(Much) More Downside To Come?
On April 18, 2022, I wrote an article, titled "The Path Of Least Resistance - Are The Markets Ready For A Bigger Correction?" In this article, I explained how both the fundamentals and technicals were working against stocks, and that the stocks were heading lower.
Now, not even a month later, the S&P500 had fallen another 400 points. Yesterday it closed at 4001.05. From the recent (and all-time) high of 4816.82, it is now down 20%. The Dow is down almost 13% from its high, and Nasdaq is performing the worse, down 27.5%.
There are many different definitions of a "bear" market. An accepted and often quoted measure is when the market is down 20% from its recent peak - this present market certainly fits that description. With inflation high (the latest report due this morning at 8:30 EST), the COVID pandemic still rampant, and war in Ukraine still raging, I don't believe the correction is over yet.

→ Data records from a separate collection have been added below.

/-- PSTATE_HALT (R382): a write of state 2 while the state is 0 acts as the HALT of its bundle. -/
def State.pstateHalt (s : State) (p : Nat) : State := if (s.part p).pstate = 0 then s.haltPart p else s
def execPstateHalt (p : Nat) (s : State) : Host.Outcome State Fault Refusal := .next (s.pstateHalt p)

/-- The units of a die turn to their work again. -/
def State.kickDie (s : State) (d : Nat) : State :=
  let s := s.quads.foldl (fun (s : State) (q : Nat × Quad) => if dieOfQuad q.1 = d then (s.kickCopies q.1).wakeMatrix q.1 else s) s
  let s := (s.die d).att.foldl (fun (s : State) (e : Nat × List AttCmd) => s.kickAtt d e.1) s
  let s := (s.kickRte d).scheduleOnce 0 (.taskDispatch d)
  let s := (s.die d).runs.foldl (fun (s : State) (_ : PtrRun) => s.schedule 1000 (.pointerRun d)) s
  let s := allParts.foldl State.kickLands s
  if 2 ≤ d then s.kickFlash (d - 2) else s
/-- PSTATE_RESUME (R382): every unit restarts where it stopped. -/
def State.pstateResume (s : State) (p : Nat) : State :=
  let x := s.part p
  if x.pstate ≠ 2 then s
  else
    let s := s.setPart p { x with pstate := 0 }
    let s := { s with cores := s.cores.map fun (e : Nat × Core) =>
      if e.2.task.isSome ∧ e.2.part = p then (e.1, { e.2 with stopped := false, nextClk := max e.2.nextClk (s.clk + 1) }) else e }
    let s := s.mapSaved fun v => if v.part = p then { v with k := { v.k with stopped := false } } else v
    (List.range 6).foldl State.kickDie s
def execPstateResume (p : Nat) (s : State) : Host.Outcome State Fault Refusal := .next (s.pstateResume p)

However, the SPX 4000 level may provide temporary relief. The SPX has dipped below 4000 the past two days. Some buyers seem to be rushing in out of habit. With "buying the dip" being the mantra for the past decade, it would only seem logical. But, perhaps, the mantra needs to be switched to "selling the pop" for now?
Markets have become much more volatile, but VIX is still hanging in the low 30s. Even Bitcoin has fallen from 65,000 to now just above 30,000 - a correction of greater than 50%. A very curious thing is that gold hasn't gone anywhere. In fact, gold has fallen "with" the stocks in the past week, now trading below 1850.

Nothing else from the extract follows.